Meet the Sullivans: {recipe} S'mores Cupcakes

September 20, 2012

{recipe} S'mores Cupcakes

My very favorite kind of food to make is dessert. When I have the opportunity to bring dessert to a gathering I jump right on it. I'm always really excited to pick whatever kind of treat it is I wan to make. I always ask Keith "Should I make a cake? Pie? Trifle? Cookies? Brownies? Something with ice cream?". The delicious possibilities are endless.

Recently when I asked Keith what kind of trifle to make he said I should make a s'mores trifle. Well, I searched the high and low to find one that sounded like it would work for me, but I was unsuccessful, so I went with this Peanut Butter Cup Brownie Trifle instead.

A few weeks ago, when we were having friends over to watch the first 49er game of the season, I asked Keith again for his input on dessert. I was making cupcakes this time, and again he requested a s'mores inspired version for dessert. SO, this time I just went for it! And oh, aren't I glad I did!

These little treats were time consuming, but very worth all the work!


for crust
  • 1 3/4 cups graham cracker crumbs (approximately 1 1/2 sleeves) 
  • 3/4 cup sugar
  • 6 1/4 tbsp. unsalted butter, melted
  • 1/2 cup mini choc chips
  • 1 cup mini marshmallows

for cupcakes
  • 1 boxed chocolate cake mix

for filling and/or frosting (if using the cupcake plunger you will need at least 2x the filling)
  • 3 tablespoons unsalted butter, softened
  • 3/4 cups confectioners' sugar
  • 3/4 cup Marshmallow Fluff
  • 1 tablespoons heavy cream

for topping (I used 1 1/2 x this to top my cupcakes)
  • 3 oz semi sweet chocolate/chocolate chips
  • 1/4 cup heavy cream
  • 1/4 cup of softened butter
  • 14 large marshmallows, cut in half 

1. Preheat your oven to 350° and grease or line cupcake pans.

2. Prepare the crust! Grind up your graham crackers in a food processor until fine.
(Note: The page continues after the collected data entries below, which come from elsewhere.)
-- ==== Sys2Proof/Machine/RegsDev.lean ====
section
/-! DEFINITION. The registers of the device that no port owns, one structure a register, with the fields, reset values,
read words and write rules of their field tables (spec chapters 06 to 18) and of Table 0.5. Fields that the device
computes from other state are arguments of the read. Registers of one field are held as plain values in the state. -/

namespace Sys2Proof.Machine

/-- PL_STAT (Table 18.6): every field the device keeps; `WO` fields keep nothing. -/
structure PlStat where
  hbLost : Bool  -- [0] RO
  hbSeen : Bool  -- [1] W1C
  otpDie : Bool  -- [2] RO
  otpNtc : Bool  -- [3] RO
  vgdLow : Bool  -- [4] RO
  ntcFault : Bool  -- [6] RO
deriving DecidableEq, Repr

/-- PL_STAT at reset (Table 18.6). -/
def PlStat.reset : PlStat where
  hbLost := false
  hbSeen := false
  otpDie := false
  otpNtc := false
  vgdLow := false
  ntcFault := false

/-- The word a read of PL_STAT returns (Tables 18.6, 0.5). -/
def PlStat.read (r : PlStat) (fallback : Bool) : Word :=
  putB 0 r.hbLost |||
  putB 1 r.hbSeen |||
  putB 2 r.otpDie |||
  putB 3 r.otpNtc |||
  putB 4 r.vgdLow |||
  putB 5 fallback |||
  putB 6 r.ntcFault

/-- A write of PL_STAT acts on its fields by their types (Table 0.5, R12). -/
def PlStat.write (r : PlStat) (w : Word) : PlStat :=
  { r with
    hbSeen := r.hbSeen && !(bit w 1) }

/-- PL_NTC_CFG (Table 18.6): every field the device keeps; `WO` fields keep nothing. -/
structure PlNtcCfg where
  thr : BitVec 8  -- [7:0] RW
  beta : BitVec 12  -- [19:8] RW
  r27 : BitVec 8  -- [27:20] RW
deriving DecidableEq, Repr

/-- PL_NTC_CFG at reset (Table 18.6). -/
def PlNtcCfg.reset : PlNtcCfg where
  thr := 145#8
  beta := 3435#12
  r27 := 10#8

/-- The word a read of PL_NTC_CFG returns (Tables 18.6, 0.5). -/
def PlNtcCfg.read (r : PlNtcCfg) : Word :=
  putF 0 r.thr |||
  putF 8 r.beta |||
  putF 20 r.r27

/-- A write of PL_NTC_CFG acts on its fields by their types (Table 0.5, R12). -/
def PlNtcCfg.write (r : PlNtcCfg) (w : Word) : PlNtcCfg :=
  { r with
    thr := fld w 0 8,
    beta := (let n := fld w 8 12; if n ≠ 0#12 then n else r.beta),
    r27 := (let n := fld w 20 8; if n ≠ 0#8 then n else r.r27) }

/-- PL_TEMP (Table 18.6): every field the device keeps; `WO` fields keep nothing. -/
structure PlTemp where
  ntc : BitVec 12  -- [11:0] RO
  die : BitVec 12  -- [23:12] RO
deriving DecidableEq, Repr

/-- PL_TEMP at reset (Table 18.6). -/
def PlTemp.reset : PlTemp where
  ntc := 0#12
  die := 0#12

/-- The word a read of PL_TEMP returns (Tables 18.6, 0.5). -/
def PlTemp.read (r : PlTemp) : Word :=
  putF 0 r.ntc |||
  putF 12 r.die

/-- PL_OSC (Table 18.6): every field the device keeps; `WO` fields keep nothing. -/
structure PlOsc where
  count : BitVec 16  -- [15:0] RO
  trim : BitVec 8  -- [23:16] RO
deriving DecidableEq, Repr

/-- PL_OSC at reset (Table 18.6) (TRIM: set from `fuse`, strap or index when the device starts). -/
def PlOsc.reset : PlOsc where
  count := 0#16
  trim := 0#8

/-- The word a read of PL_OSC returns (Tables 18.6, 0.5). -/
def PlOsc.read (r : PlOsc) : Word :=
  putF 0 r.count |||
  putF 16 r.trim

/-- PL_LOAD_STAT (Table 8.15): every field the device keeps; `WO` fields keep nothing. -/
structure PlLoadStat where
  busy : Bool  -- [0] RO
  done : Bool  -- [1] W1C
  refused : Bool  -- [2] W1C
  err : BitVec 3  -- [5:3] RO
  lastRegion : BitVec 6  -- [11:6] RO
  lastSlot : BitVec 4  -- [15:12] RO
  loadUs : BitVec 8  -- [23:16] RO
deriving DecidableEq, Repr

/-- PL_LOAD_STAT at reset (Table 8.15). -/
def PlLoadStat.reset : PlLoadStat where
  busy := false
  done := false
  refused := false
  err := 0#3
  lastRegion := 0#6
  lastSlot := 0#4
  loadUs := 0#8

/-- The word a read of PL_LOAD_STAT returns (Tables 8.15, 0.5). -/
def PlLoadStat.read (r : PlLoadStat) : Word :=
  putB 0 r.busy |||
  putB 1 r.done |||
  putB 2 r.refused |||
  putF 3 r.err |||
  putF 6 r.lastRegion |||
  putF 12 r.lastSlot |||
  putF 16 r.loadUs

/-- A write of PL_LOAD_STAT acts on its fields by their types (Table 0.5, R12). -/
def PlLoadStat.write (r : PlLoadStat) (w : Word) : PlLoadStat :=
  { r with
    done := r.done && !(bit w 1),
    refused := r.refused && !(bit w 2) }

/-- PL_SCRUB (Table 8.16): every field the device keeps; `WO` fields keep nothing. -/
structure PlScrub where
  pos : BitVec 14  -- [15:2] RO
  corr : BitVec 8  -- [23:16] RO
  uncorr : BitVec 4  -- [27:24] RO
deriving DecidableEq, Repr

/-- PL_SCRUB at reset (Table 8.16). -/
def PlScrub.reset : PlScrub where
  pos := 0#14
  corr := 0#8
  uncorr := 0#4

/-- The word a read of PL_SCRUB returns (Tables 8.16, 0.5). -/
def PlScrub.read (r : PlScrub) : Word :=
  putF 2 r.pos |||
  putF 16 r.corr |||
  putF 24 r.uncorr

/-- PL_CULV (Table 8.17): every field the device keeps; `WO` fields keep nothing. -/
structure PlCulv where
  region : BitVec 6  -- [5:0] RO
  switching : Bool  -- [6] RO
  slot : BitVec 4  -- [10:7] RO
deriving DecidableEq, Repr

/-- PL_CULV at reset (Table 8.17) (REGION: set from `fuse`, strap or index when the device starts). -/
def PlCulv.reset : PlCulv where
  region := 0#6
  switching := false
  slot := 0#4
Add sugar and melted butter to the graham crackers and process until mixed. Then add the mini chocolate chips. Stir with a spoon until blended.

3. Using a tablespoon spoon mixture into the bottoms of each cupcake liner. Press each mound down into the bottom and slightly up the sides, not too much, but make sure each one is fairly compacted in the pan. Drop 5 mini marshmallows into each cupcake liner on top of the graham cracker mixture. Place in the heated over for about 5 minutes.

4. While those are baking, get your cake batter ready. Remove cupcake tins from the oven and fill with cake batter. Bake 18-20 minutes, but do not over bake. As soon as the cupcakes bounce back slightly to the touch and a toothpick comes out clean when you test it, they are done.

6. With the cupcakes cooling nicely, start to make your filling. Add the softened butter, marshmallow fluff, and powdered sugar into a bowl and beat until whipped and fluffy. Add the heavy cream and beat for about a minute longer.

7. Spoon filling into a piping bag and set aside. 

8. You can fill your cupcakes one of two ways:

Option One: I used this cupcake plunger that I purchased at Bed Bath & Beyond. The directs are simple and it was incredibly easy to use. After I "plunged" all of my cupcakes I used the piping bag to add the filling. 

Option Two: If you don't have a cupcake plunger just place the tip of piping bag into the center of each cupcake and gently squeeze bag as you slowly lift the bag out of the cupcake. This option uses about half of the filling mixture. 

9. Once those are all filled, begin making your ganache. Add all ingredients to a glass bowl and set over a double boiler. Cook over low heat until the chocolate and butter have all melted and its nice and smooth. Take each cupcake and turn it upside down to coat the tops. 

10. While you let the ganache cool and thicken for a bit cut the 14 large marshmallows in half and place one half on top of each cupcake. Once you are ready to serve pre-heat your broiler and place all of your cupcakes on foil lined cookie sheets. Stick your cookie sheets in the oven under the broiler for just long enough for the marshmallow to brown and get toasted. 

11. Remove from the oven and serve! 

These cupcakes were fantastic and if I ever have the extra time I will make them again!